Spotting Patterns, Seeing Problems: Smarter Designs for Alzheimer’s Research

In a recent article, The Economist reported on an idea gaining traction in dementia research: that certain viral infections may help trigger Alzheimer’s disease. Studies suggest that individuals vaccinated against shingles appear less likely to develop dementia later on. If viruses like varicella-zoster or herpes simplex do contribute to neurodegeneration, it could open new possibilities for prevention.

The pattern is striking. But interpreting it demands caution. Observational findings sometimes imply a finding but this may simply reflect complex entanglements between health behaviors, care access, and underlying risk factors and not the biological pathway subject to the research. Without careful design, even the most intriguing associations risk leading researchers down misleading paths.

For those serious about uncovering true causal relationships, it is no longer enough to analyze existing data and hope for the best.  Those reading blogs by Adigens Health know this well: questions like these demand a more disciplined approach.

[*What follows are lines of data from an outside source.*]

-- ==== Sys2Proof/Machine/Tile.lean ====
section
/-! DEFINITION. One product in an array tile: latching, zero test and detour (R59 to R70, R98 to R107), sampling (R57 to R68, R84), code correction, check tap, drift accumulation, slice combine and scale (R85 to R97, R115 to R121, R181, R191 to R193), and the bypass (R211). -/

namespace Sys2Proof.Machine

open Sys2Proof

/-! ### Inputs (R59, R60) -/

/-- The magnitude that drives a row. -/
def inMag (a : Nat) (c : Byte) : Nat := min (c.toNat % 128) (inputMax a)
/-- The signed input that drives a row. -/
def inVal (a : Nat) (c : Byte) : Int := if 1 < a && 128 ≤ c.toNat then -(inMag a c : Int) else inMag a c
/-- Inputs driven at saturated magnitude. -/
def inSat (a : Nat) (codes : List Byte) : Nat := (codes.filter fun c => inputMax a < c.toNat % 128).length

/-- Input mass of segment `t` of `n` (R64, R98). -/
def segMass (a n t : Nat) (codes : List Byte) : Nat :=
  ((codes.drop (t * 1024 / n)).take (1024 / n)).foldl (fun m c => m + inMag a c) 0
/-- Input masses of the `n` segments. -/
def segMasses (a n : Nat) (codes : List Byte) : List Nat := (List.range n).map fun t => segMass a n t codes

/-- The detour condition fails at `n` segments (R103). -/
def overLimit (l : Layer) (n : Nat) (codes : List Byte) : Bool :=
  511 * 2 ^ (l.range + l.mass) < 3 * (segMasses l.a n codes).foldl max 0

/-- The detour, at most `k` splits from `n` segments (R103). -/
def detour (l : Layer) (codes : List Byte) : Nat → Nat → Nat
  | 0, n => n
  | k + 1, n => if n < l.nseg && overLimit l n codes then detour l codes k (2 * n) else n

/-- Segments of a product (R99 to R103). -/
def segments (l : Layer) (codes : List Byte) : Nat := if l.adaptive then detour l codes 3 l.ns else max l.nseg l.ns

/-- The scale shift of logical row `i` (R100). -/
def shiftAt (l : Layer) (v : Vec) (i : Nat) : Nat := v.shifts.getD (i * l.ns / 1024) 0
/-- The shift of segment `t` of `n`. -/
def segShift (l : Layer) (v : Vec) (n t : Nat) : Nat := shiftAt l v (t * 1024 / n)

/-! ### Latching -/

/-- A sleeping tile that has not asked to wake. -/
def Tile.dormant (x : Tile) : Bool := x.st == .sleep && !x.waking && x.wake == 0

/-- The row drivers hold a vector whose segments are not all sampled (R66). -/
def Tile.driving (t : Tile) : Bool := t.prods.any fun p => !p.todo.isEmpty
/-- The vectors that wait at tile `t` for its row drivers: those of the position that it serves (R66, R208). -/
def State.slotsOf (s : State) (t : Nat) : List Vec :=
  match s.role t with
  | some (_, _, _, e) => if s.physTile e.tile = t then (s.tile e.tile).slots else []
  | none => []
/-- Input vectors held at a tile (R81). -/
def State.held (s : State) (t : Nat) : Nat := min 2 ((s.slotsOf t).length + b2n (s.tile t).driving)
/-- The edge unit of a closing tile has room for the outputs of one more product: it holds those of two at most, from the latch
until they have left for the roads (R243). -/
def State.outRoom (s : State) (l : Layer) (e : TileEntry) : Bool :=
  e.pos + 1 != l.chainLen ||
    (let ph := s.physTile e.tile
    (s.tile ph).prods.length + ((s.tile e.tile).partials.filter fun x => x.pos + 1 == l.chainLen).length +
      (s.road (tileDie ph)).leaving (ph % 65536) < 2)
/-- The tile can latch a vector now (R66, R76, R243). -/
def State.mayLatch (s : State) (l : Layer) (e : TileEntry) : Bool :=
  let x := s.tile (s.physTile e.tile)
  (x.st == .idle || x.st == .active) && !x.driving && s.outRoom l e
/-- Vectors that a position's tile can still take: two at most, one of them in the row drivers (R66). -/
def State.slotRoom (s : State) (l : Layer) (e : TileEntry) : Nat :=
  (if s.mayLatch l e then 2 else 1) - (s.tile e.tile).slots.length

/-- A tile in IDLE that holds no vector (R76). -/
def State.quiet (s : State) (t : Nat) : Bool :=
  (s.tile t).st == .idle && (s.slotsOf t).isEmpty && (s.tile t).prods.isEmpty

/-- A tile that holds no vector any longer is idle; a pending retirement follows (R72, R220). -/
def State.settleTile (s : State) (t : Nat) : State :=
  let x := s.tile t
  if (x.st == .active || x.st == .idle && x.retireReq) && x.prods.isEmpty && (s.slotsOf t).isEmpty then
    let u := s.setTile t { x with st := .idle }
    if x.retireReq then u.retireTile t 6 else u
  else s

/-- A due refresh has come to its time (R185): the partition has entered the backward phase since, or it is urgent and URGENT_EN is
1. That of a tile whose layer runs on the bypass by BYPASS 1 never begins, since such tiles are not woken (R248: DESIGN CHOICE,
log entry 119). -/
def State.refreshDue (s : State) (t : Nat) : Bool :=
  let x := s.tile t
  match s.role t with
  | none => false
  | some (_, l, _, _) =>
    x.due.isSome && x.mark == 0 && !l.bypass && x.st != .retired && !x.refresh &&
      ((x.urgent && s.regf 0 (tileDie t) 0x7C 1 1 == 1) || x.ready)
/-- It may begin now: the tile is idle and holds no vector, or sleeps (R76, R489). -/
def State.refreshMay (s : State) (t : Nat) : Bool := s.refreshDue t && (s.quiet t || (s.tile t).dormant)

/-- Counts of a latched vector: IN_SAT, DETOURS, EXHAUSTED (R60, R95, R103). -/
def State.countLatch (s : State) (t : Nat) (l : Layer) (v : Vec) : State :=
  let d := tileDie t
  let i := t % 65536
  let n := segments l v.codes
  let s := s.count 0 d 0x48 8 (inSat l.a v.codes) i
  if !l.adaptive then s
  else
    let s := s.count 0 d 0x50 0 (b2n (l.ns < n)) i
    s.count 0 d 0x50 16 (b2n (overLimit l n v.codes)) i

/-- Asks the toll of the segment at the head of a product's list (R481, R486). -/
def State.askSegment (s : State) (t : Nat) (l : Layer) (load : Nat) (p : Prod) : State :=
  match p.todo with
  | [] => s
  | g :: _ => s.askToll t (segmentToll (segMass l.a p.n g p.vec.codes) load) false

/-- Index of a column's item in calibration classes 0 and 1 (R475). -/
def adcIndex (t j : Nat) : Nat := t % 65536 * 2048 + j
/-- The user corrections of a tile's columns (R475, R477). -/
def State.adcUser (s : State) (t : Nat) : SMap Int :=
  let mine := fun (cls k : Nat) => calKey 0 (tileDie t) cls (adcIndex t 0) ≤ k && k < calKey 0 (tileDie t) cls (adcIndex t 2047) + 1
  s.calUser.filter fun e => mine 0 e.1 || mine 1 e.1

/-- The product of a vector as it is latched. -/
def newProd (l : Layer) (v : Vec) (tau : Nat) (user : SMap Int) : Prod :=
  let n := segments l v.codes
  let todo := (List.range n).filter fun g => segMass l.a n g v.codes != 0
  ⟨v, tau, n, todo, if todo.isEmpty then 0 else 1, [], user⟩

/-- A vector enters the row drivers of an idle or active tile. -/
def State.latch (s : State) (t : Nat) (l : Layer) (load : Nat) (v : Vec) : State :=
  let x := s.tile t
  let p := newProd l v x.trim ((s.asBegan v.tok.q).adcUser t)
  ((s.countLatch t l v).modTile t fun y => { y with st := .active, prods := y.prods ++ [p] }).askSegment t l load p

/-! ### Sampling (R57, R58, R61 to R63, R67, R84) -/

/-- Adds to a table of integers. -/
def addAt (m : SMap Int) (k : Nat) (v : Int) : SMap Int := tset 0 m k (tget 0 m k + v)

/-- The difference of a pair's conductances. -/
def Cell.diff (c : Cell) : Int := (c.gp : Int) - c.gm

Such approach starts with the trial we wish we could run, not simply the data we happen to have.

Before plunging into retrospective analyses, it helps to pause and ask what could go wrong and how best to anticipate it. A structured reflection on the risks, what we have been calling a trial pre-mortem, can expose the hidden traps that otherwise threaten to undo promising research.

From Data to Doubt

The idea is simple. Before reaching for models and p-values, researchers should first outline the essentials of the study they would ideally conduct: who the participants would be, what interventions and comparisons would occur, and how outcomes would be measured over time. This discipline, which is at the heart of the target trial framework, provides a reference point against which real-world data (RWD) can be judged. Only by clarifying the ideal trial can researchers properly assess if retrospective analyses can approximate it and describe situations where the gaps might be too wide to bridge.

In the case of the virus–Alzheimer’s hypothesis, several risks stand out.

🔹First, confounding by health status could easily cloud the results. Individuals who choose to get vaccinated often differ systematically from those who do not. They may be more proactive about their health, more likely to exercise, better at managing chronic conditions, or more engaged with healthcare providers.  All these factors independently lower the risk of dementia. Without carefully accounting for these differences, any observed benefit of vaccination could simply reflect broader patterns of healthier living.

🔹Second, ambiguities in timing could distort interpretations. Early signs of cognitive decline, even if subtle, may influence healthcare behavior. A patient beginning to experience memory issues might, for instance, forgo a shingles vaccination they would otherwise have sought. If later diagnosed with dementia, it could misleadingly appear that lack of vaccination preceded and contributed to the disease, when in fact the earliest stages of dementia altered the vaccination decision itself.

🔹Third, biases rooted in RWD structure can introduce hidden distortions. Health records may capture a shingles vaccination but overlook earlier symptoms of mild cognitive impairment that went undocumented. Patients may also leave a healthcare system midway through the observation period, breaking the continuity needed to track cognitive outcomes reliably. Gaps like these can warp study findings either exaggerating a protective effect or obscuring a real one.  Even if anticipated, appropriate adjustments may need to be made.

Each of these pitfalls, if unrecognized, can nudge retrospective analyses away from the truth. Pausing to anticipate them, and not waiting to fix problems after they appear, can make the difference between a study that misleads and one that genuinely informs.

Making Retrospective Studies Worth Believing

The trial pre-mortem is not a bureaucratic hurdle. We have been arguing that it is an essential safeguard and one worth doing particularly when public interest is high and premature conclusions could misdirect scientific priorities.

Causal inference approaches, implemented practically with approaches like the target trial framework, offer the clearest path forward. They acknowledge that while we often must rely on imperfect RWD, we should aim to emulate the structure and rigor of the trials we cannot run.

The virus/Alzheimer’s hypothesis may yet reshape how we think about dementia prevention. But if it does, it will not be because patterns were spotted in passing; it will be because careful methods revealed real signals amid the noise.

Observations alone are not enough. Thoughtful design, grounded in causal principles, is the bridge between what we see and what we can trust.